**Task:** The expected answer is the set of lines in the data below between the line holding "unfold Mod.leaFlit" and the line holding "unfold Mod.idleFlit", inclusive, written out exactly.
*** Provided records Section Begins ***
-- ==== Sys2Proof/Laws/KeptLinkRows.lean ====
section
/-!
SUPPORT. What the functions of Machine/LinkRows.lean keep (see Laws/Kept.lean).
-/
set_option linter.unusedSimpArgs false
set_option linter.unusedVariables false
namespace Sys2Proof.Machine

theorem Mod.flitToken_follows : ∀ x0 x1 x2 x3, (Mod.kept x0).Follows (Mod.flitToken x0 x1 x2 x3).kept := by
  intro x0 x1 x2 x3
  unfold Mod.flitToken
  repeat' (first | with_reducible exact follows_refl _ | simp only [↓kept_mk, kept_eta, ↓apply_ite Mod.kept, ite_self, foldl_kept, foldl_kept2, ↓apply_ite Prod.snd, implies_true] | split | refine follows_trans (Mod.takeToken_follows _ _ _ _) ?_ | refine follows_trans (foldl_follows _ (fun m a => ?_) _ _) ?_)

theorem Mod.leaFlit_follows : ∀ x0 x1 x2 x3 x4, (Mod.kept x0).Follows (Mod.leaFlit x0 x1 x2 x3 x4).kept := by
  intro x0 x1 x2 x3 x4
  unfold Mod.leaFlit
  repeat' (first | with_reducible exact follows_refl _ | simp only [↓kept_mk, kept_eta, ↓apply_ite Mod.kept, ite_self, Mod.takeFlit_kept, Mod.laneTakes_kept, Mod.sendSettled_kept, Mod.drainRecv_kept, Mod.setPort_kept, foldl_kept, foldl_kept2, ↓apply_ite Prod.snd, implies_true] | split | refine follows_trans (Mod.flitToken_follows _ _ _ _) ?_ | refine Mod.takeFlit_follows _ _ _ _ _ _ (fun m => ?_) | refine follows_trans (Mod.takeFlit_follows _ _ _ _ _ _ (fun m => ?_)) ?_ | refine follows_trans (foldl_follows _ (fun m a => ?_) _ _) ?_)

theorem Mod.beFlit_follows : ∀ x0 x1 x2 x3 x4, (Mod.kept x0).Follows (Mod.beFlit x0 x1 x2 x3 x4).kept := by
  intro x0 x1 x2 x3 x4
  unfold Mod.beFlit
  repeat' (first | with_reducible exact follows_refl _ | simp only [↓kept_mk, kept_eta, ↓apply_ite Mod.kept, ite_self, Mod.takeFlit_kept, Mod.laneTakes_kept, Mod.sendSettled_kept, Mod.takeBe_kept, foldl_kept, foldl_kept2, ↓apply_ite Prod.snd, implies_true] | split | refine follows_trans (Mod.flitToken_follows _ _ _ _) ?_ | refine Mod.takeFlit_follows _ _ _ _ _ _ (fun m => ?_) | refine follows_trans (Mod.takeFlit_follows _ _ _ _ _ _ (fun m => ?_)) ?_ | refine follows_trans (foldl_follows _ (fun m a => ?_) _ _) ?_)

theorem Mod.idleFlit_follows : ∀ x0 x1 x2 x3 x4, (Mod.kept x0).Follows (Mod.idleFlit x0 x1 x2 x3 x4).kept := by
  intro x0 x1 x2 x3 x4
  unfold Mod.idleFlit
  repeat' (first | with_reducible exact follows_refl _ | simp only [↓kept_mk, kept_eta, ↓apply_ite Mod.kept, ite_self, Mod.takeFlit_kept, Mod.sendSettled_kept, foldl_kept, foldl_kept2, ↓apply_ite Prod.snd, implies_true] | split | refine follows_trans (Mod.flitToken_follows _ _ _ _) ?_ | refine Mod.takeFlit_follows _ _ _ _ _ _ (fun m => ?_) | refine follows_trans (Mod.takeFlit_follows _ _ _ _ _ _ (fun m => ?_)) ?_ | refine follows_trans (foldl_follows _ (fun m a => ?_) _ _) ?_)

theorem Mod.storePeer_kept : ∀ x0 x1 x2, (Mod.storePeer x0 x1 x2).kept = x0.kept := by
  intro x0 x1 x2
  simp only [Mod.storePeer, ↓kept_mk, kept_eta, ↓apply_ite Mod.kept, ite_self, Mod.setPort_kept, Mod.raise_kept, implies_true]

theorem Mod.portIdentDone_kept : ∀ x0 x1, (Mod.portIdentDone x0 x1).kept = x0.kept := by
  intro x0 x1
  simp only [Mod.portIdentDone, ↓kept_mk, kept_eta, ↓apply_ite Mod.kept, ite_self, Mod.portEnterUp_kept, implies_true]

theorem Mod.portIdent_kept : ∀ x0 x1 x2, (Mod.portIdent x0 x1 x2).kept = x0.kept := by
  intro x0 x1 x2
  simp only [Mod.portIdent, ↓kept_mk, kept_eta, ↓apply_ite Mod.kept, ite_self, Mod.portIdentDone_kept, Mod.storePeer_kept, Mod.setPort_kept, Mod.emitLink_kept, implies_true]

theorem Mod.portLaneReset_kept : ∀ x0 x1 x2, (Mod.portLaneReset x0 x1 x2).kept = x0.kept := by
  intro x0 x1 x2
  simp only [Mod.portLaneReset, ↓kept_mk, kept_eta, ↓apply_ite Mod.kept, ite_self, Mod.pumpLane_kept, Mod.setPort_kept, Mod.emitLink_kept, Mod.sendSettled_kept, implies_true]

theorem Mod.linkFlit_kept : ∀ x0 x1 x2 x3 x4, (Mod.linkFlit x0 x1 x2 x3 x4).kept = x0.kept := by
  intro x0 x1 x2 x3 x4
  simp only [Mod.linkFlit, ↓kept_mk, kept_eta, ↓apply_ite Mod.kept, ite_self, Mod.takeFlit_kept, Mod.sendSettled_kept, Mod.portIdent_kept, Mod.portLaneReset_kept, implies_true]

theorem Mod.portReplayTimeout_kept : ∀ x0 x1 x2, (Mod.portReplayTimeout x0 x1 x2).kept = x0.kept := by
  intro x0 x1 x2
  simp only [Mod.portReplayTimeout, ↓kept_mk, kept_eta, ↓apply_ite Mod.kept, ite_self, Mod.replayLane_kept, Mod.setPort_kept, Mod.portRetrain_kept, implies_true]

theorem Mod.portSignal_kept : ∀ x0 x1, (Mod.portSignal x0 x1).kept = x0.kept := by
  intro x0 x1
  simp only [Mod.portSignal, ↓kept_mk, kept_eta, ↓apply_ite Mod.kept, ite_self, Mod.setPort_kept, implies_true]

theorem Mod.portSignalDone_kept : ∀ x0 x1, (Mod.portSignalDone x0 x1).kept = x0.kept := by
  intro x0 x1
  simp only [Mod.portSignalDone, ↓kept_mk, kept_eta, ↓apply_ite Mod.kept, ite_self, Mod.setPort_kept, implies_true]

theorem Mod.portAlignDone_kept : ∀ x0 x1, (Mod.portAlignDone x0 x1).kept = x0.kept := by
  intro x0 x1
  simp only [Mod.portAlignDone, ↓kept_mk, kept_eta, ↓apply_ite Mod.kept, ite_self, Mod.sendIdent_kept, Mod.setPort_kept, implies_true]

theorem Mod.portTimeout_kept : ∀ x0 x1, (Mod.portTimeout x0 x1).kept = x0.kept := by
  intro x0 x1
  simp only [Mod.portTimeout, ↓kept_mk, kept_eta, ↓apply_ite Mod.kept, ite_self, Mod.portAttemptFailed_kept, implies_true]

theorem Mod.portUe_kept : ∀ x0 x1, (Mod.portUe x0 x1).kept = x0.kept := by
  intro x0 x1
  simp only [Mod.portUe, ↓kept_mk, kept_eta, ↓apply_ite Mod.kept, ite_self, Mod.setPort_kept, Mod.portRetrain_kept, implies_true]

theorem Mod.portFec_kept : ∀ x0 x1 x2 x3, (Mod.portFec x0 x1 x2 x3).kept = x0.kept := by
  intro x0 x1 x2 x3
  simp only [Mod.portFec, ↓kept_mk, kept_eta, ↓apply_ite Mod.kept, ite_self, Mod.setPort_kept, Mod.raise_kept, implies_true]

theorem Mod.portRetrainReq_kept : ∀ x0 x1, (Mod.portRetrainReq x0 x1).kept = x0.kept := by
  intro x0 x1
  unfold Mod.portRetrainReq
  repeat' (split <;> first | with_reducible rfl | simp only [↓kept_mk, kept_eta, ↓apply_ite Mod.kept, ite_self, Mod.portRetrain_kept, Mod.portDown_kept, Mod.portRevive_kept, implies_true] | skip)

theorem Mod.setJnl_kept : ∀ x0 x1, (Mod.setJnl x0 x1).kept = x0.kept := by
  intro x0 x1
  simp only [Mod.setJnl, ↓kept_mk, kept_eta, ↓apply_ite Mod.kept, ite_self, Mod.interrupt_kept, implies_true]

theorem Mod.jnlLost_kept : ∀ x0 x1 x2, (Mod.jnlLost x0 x1 x2).kept = x0.kept := by
  intro x0 x1 x2
  simp only [Mod.jnlLost, ↓kept_mk, kept_eta, ↓apply_ite Mod.kept, ite_self, Mod.setJnl_kept, Mod.raise_kept, Mod.hostLost_kept, implies_true]

theorem Mod.jnlFailed_kept : ∀ x0, (Mod.jnlFailed x0).kept = x0.kept := by
  intro x0
  simp only [Mod.jnlFailed, ↓kept_mk, kept_eta, ↓apply_ite Mod.kept, ite_self, Mod.raise_kept, Mod.jnlLost_kept, implies_true]

theorem Mod.jnlAttemptFailed_kept : ∀ x0, (Mod.jnlAttemptFailed x0).kept = x0.kept := by
  intro x0
  simp only [Mod.jnlAttemptFailed, ↓kept_mk, kept_eta, ↓apply_ite Mod.kept, ite_self, Mod.setJnl_kept, Mod.jnlFailed_kept, Mod.jnlLost_kept, implies_true]

theorem Mod.jnlRetrain_kept : ∀ x0 x1, (Mod.jnlRetrain x0 x1).kept = x0.kept := by
  intro x0 x1
  simp only [Mod.jnlRetrain, ↓kept_mk, kept_eta, ↓apply_ite Mod.kept, ite_self, Mod.jnlFailed_kept, Mod.setJnl_kept, implies_true]

theorem Mod.jnlResend_kept : ∀ x0, (Mod.jnlResend x0).kept = x0.kept := by
  intro x0
  simp only [Mod.jnlResend, ↓kept_mk, kept_eta, ↓apply_ite Mod.kept, ite_self, Mod.jnlEmit_kept, foldl_kept, foldl_kept1, foldl_kept2, foldl_kept3, foldl_kept4, ↓apply_ite Prod.snd, implies_true]

theorem Mod.jnlEnterUp_kept : ∀ x0, (Mod.jnlEnterUp x0).kept = x0.kept := by
  intro x0
  simp only [Mod.jnlEnterUp, ↓kept_mk, kept_eta, ↓apply_ite Mod.kept, ite_self, Mod.setJnl_kept, Mod.jnlResend_kept, Mod.raise_kept, Mod.sendPacket_kept, Mod.jnlPump_kept, foldl_kept, foldl_kept1, foldl_kept2, foldl_kept3, foldl_kept4, ↓apply_ite Prod.snd, implies_true]

theorem Mod.jnlSendLink_kept : ∀ x0 x1 x2, (Mod.jnlSendLink x0 x1 x2).kept = x0.kept := by
  intro x0 x1 x2
  simp only [Mod.jnlSendLink, ↓kept_mk, kept_eta, ↓apply_ite Mod.kept, ite_self, Mod.jnlEmit_kept, implies_true]

theorem Mod.jnlSendIdent_kept : ∀ x0, (Mod.jnlSendIdent x0).kept = x0.kept := by
  intro x0
  simp only [Mod.jnlSendIdent, ↓kept_mk, kept_eta, ↓apply_ite Mod.kept, ite_self, Mod.jnlSendLink_kept, Mod.setJnl_kept, implies_true]

theorem Mod.jnlRepeatLinks_kept : ∀ x0, (Mod.jnlRepeatLinks x0).kept = x0.kept := by
  intro x0
  simp only [Mod.jnlRepeatLinks, ↓kept_mk, kept_eta, ↓apply_ite Mod.kept, ite_self, Mod.jnlSendLink_kept, foldl_kept, foldl_kept1, foldl_kept2, foldl_kept3, foldl_kept4, ↓apply_ite Prod.snd, implies_true]

theorem Mod.jnlIdentDone_kept : ∀ x0, (Mod.jnlIdentDone x0).kept = x0.kept := by
  intro x0
  simp only [Mod.jnlIdentDone, ↓kept_mk, kept_eta, ↓apply_ite Mod.kept, ite_self, Mod.jnlEnterUp_kept, implies_true]

theorem maxRead_follows (k : Kept) (rd : Nat) (h : ¬(rd % 64 ≠ 0 ∨ rd < 64 ∨ 4096 < rd)) :
    k.Follows { k with maxRead := rd } :=
  ⟨fusesBurned_refl _, fun _ => Nat.le_refl _, fun g => ⟨g.1, g.2, g.3, g.4, g.5, g.6, g.7, by simp only; omega⟩⟩

theorem Mod.jnlTakeIdent_follows : ∀ (m : Mod) pl, m.kept.Follows (Mod.jnlTakeIdent m pl).kept := by
  intro m pl
  unfold Mod.jnlTakeIdent
  extract_lets h body rd t store
  have hs : ∀ x : Mod, (store x).kept = { x.kept with maxRead := rd } := fun x => by
    simp only [store, ↓kept_mk, kept_eta, ↓apply_ite Mod.kept, ite_self, Mod.jnlAttemptFailed_kept, Mod.jnlIdentDone_kept, Mod.setJnl_kept, Mod.jnlSendLink_kept, foldl_kept, implies_true]; exact Eq.refl _
  clear_value store rd
  split
  · split
    · simp only [↓kept_mk, kept_eta, ↓apply_ite Mod.kept, ite_self, Mod.jnlAttemptFailed_kept, Mod.jnlIdentDone_kept, Mod.setJnl_kept, Mod.jnlSendLink_kept, foldl_kept, implies_true]; exact follows_refl _
    · exact follows_refl _
  · repeat' (first | exact follows_refl _ | exact maxRead_follows _ _ ‹_› | simp only [↓kept_mk, kept_eta, ↓apply_ite Mod.kept, ite_self, Mod.jnlAttemptFailed_kept, Mod.jnlIdentDone_kept, Mod.setJnl_kept, Mod.jnlSendLink_kept, foldl_kept, implies_true, hs] | split)

theorem Mod.jnlIdent_follows : ∀ x0 x1 x2, (Mod.kept x0).Follows (Mod.jnlIdent x0 x1 x2).kept := by
  intro x0 x1 x2
  unfold Mod.jnlIdent
  repeat' (first | with_reducible exact follows_refl _ | simp only [↓kept_mk, kept_eta, ↓apply_ite Mod.kept, ite_self, foldl_kept, foldl_kept2, ↓apply_ite Prod.snd, implies_true] | split | refine follows_trans (Mod.jnlTakeIdent_follows _ _) ?_ | refine follows_trans (foldl_follows _ (fun m a => ?_) _ _) ?_)

theorem Mod.jnlReplayTimeout_kept : ∀ x0, (Mod.jnlReplayTimeout x0).kept = x0.kept := by
  intro x0
  simp only [Mod.jnlReplayTimeout, ↓kept_mk, kept_eta, ↓apply_ite Mod.kept, ite_self, Mod.jnlRetrain_kept, Mod.jnlResend_kept, implies_true]

theorem Mod.jnlSignal_kept : ∀ x0, (Mod.jnlSignal x0).kept = x0.kept := by
  intro x0
  simp only [Mod.jnlSignal, ↓kept_mk, kept_eta, ↓apply_ite Mod.kept, ite_self, Mod.setJnl_kept, implies_true]

theorem Mod.jnlSignalDone_kept : ∀ x0, (Mod.jnlSignalDone x0).kept = x0.kept := by
  intro x0
  simp only [Mod.jnlSignalDone, ↓kept_mk, kept_eta, ↓apply_ite Mod.kept, ite_self, Mod.setJnl_kept, implies_true]

theorem Mod.jnlAlignDone_kept : ∀ x0, (Mod.jnlAlignDone x0).kept = x0.kept := by
  intro x0
  simp only [Mod.jnlAlignDone, ↓kept_mk, kept_eta, ↓apply_ite Mod.kept, ite_self, Mod.jnlSendIdent_kept, Mod.setJnl_kept, implies_true]

theorem Mod.jnlTimeout_kept : ∀ x0, (Mod.jnlTimeout x0).kept = x0.kept := by
  intro x0
  simp only [Mod.jnlTimeout, ↓kept_mk, kept_eta, ↓apply_ite Mod.kept, ite_self, Mod.jnlAttemptFailed_kept, implies_true]

theorem Mod.jnlUe_kept : ∀ x0, (Mod.jnlUe x0).kept = x0.kept := by
  intro x0
  simp only [Mod.jnlUe, ↓kept_mk, kept_eta, ↓apply_ite Mod.kept, ite_self, Mod.jnlRetrain_kept, implies_true]

theorem Mod.jnlFec_kept : ∀ x0 x1 x2, (Mod.jnlFec x0 x1 x2).kept = x0.kept := by
  intro x0 x1 x2
  simp only [Mod.jnlFec, ↓kept_mk, kept_eta, ↓apply_ite Mod.kept, ite_self, Mod.raise_kept, implies_true]

theorem Mod.jnlRetrainReq_kept : ∀ x0, (Mod.jnlRetrainReq x0).kept = x0.kept := by
  intro x0
  unfold Mod.jnlRetrainReq
  (try simp only [↓kept_mk, kept_eta, ↓apply_ite Mod.kept, ite_self, Mod.jnlRetrain_kept, Mod.setJnl_kept, Mod.clearFault_kept, implies_true])
  repeat' (split <;> first | with_reducible rfl | simp only [↓kept_mk, kept_eta, ↓apply_ite Mod.kept, ite_self, Mod.jnlRetrain_kept, Mod.setJnl_kept, Mod.clearFault_kept, implies_true] | skip)

theorem Mod.refclkLost_kept : ∀ x0, (Mod.refclkLost x0).kept = x0.kept := by
  intro x0
  simp only [Mod.refclkLost, ↓kept_mk, kept_eta, ↓apply_ite Mod.kept, ite_self, Mod.portDown_kept, Mod.jnlLost_kept, foldl_kept, foldl_kept1, foldl_kept2, foldl_kept3, foldl_kept4, ↓apply_ite Prod.snd, implies_true]

theorem Mod.refclkBack_kept : ∀ x0, (Mod.refclkBack x0).kept = x0.kept := by
  intro x0
  simp only [Mod.refclkBack, ↓kept_mk, kept_eta, ↓apply_ite Mod.kept, ite_self, implies_true]

end Sys2Proof.Machine
end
*** Provided records Section Ends ***
**Task solution:**
  unfold Mod.leaFlit
  repeat' (first | with_reducible exact follows_refl _ | simp only [↓kept_mk, kept_eta, ↓apply_ite Mod.kept, ite_self, Mod.takeFlit_kept, Mod.laneTakes_kept, Mod.sendSettled_kept, Mod.drainRecv_kept, Mod.setPort_kept, foldl_kept, foldl_kept2, ↓apply_ite Prod.snd, implies_true] | split | refine follows_trans (Mod.flitToken_follows _ _ _ _) ?_ | refine Mod.takeFlit_follows _ _ _ _ _ _ (fun m => ?_) | refine follows_trans (Mod.takeFlit_follows _ _ _ _ _ _ (fun m => ?_)) ?_ | refine follows_trans (foldl_follows _ (fun m a => ?_) _ _) ?_)

theorem Mod.beFlit_follows : ∀ x0 x1 x2 x3 x4, (Mod.kept x0).Follows (Mod.beFlit x0 x1 x2 x3 x4).kept := by
  intro x0 x1 x2 x3 x4
  unfold Mod.beFlit
  repeat' (first | with_reducible exact follows_refl _ | simp only [↓kept_mk, kept_eta, ↓apply_ite Mod.kept, ite_self, Mod.takeFlit_kept, Mod.laneTakes_kept, Mod.sendSettled_kept, Mod.takeBe_kept, foldl_kept, foldl_kept2, ↓apply_ite Prod.snd, implies_true] | split | refine follows_trans (Mod.flitToken_follows _ _ _ _) ?_ | refine Mod.takeFlit_follows _ _ _ _ _ _ (fun m => ?_) | refine follows_trans (Mod.takeFlit_follows _ _ _ _ _ _ (fun m => ?_)) ?_ | refine follows_trans (foldl_follows _ (fun m a => ?_) _ _) ?_)

theorem Mod.idleFlit_follows : ∀ x0 x1 x2 x3 x4, (Mod.kept x0).Follows (Mod.idleFlit x0 x1 x2 x3 x4).kept := by
  intro x0 x1 x2 x3 x4
  unfold Mod.idleFlit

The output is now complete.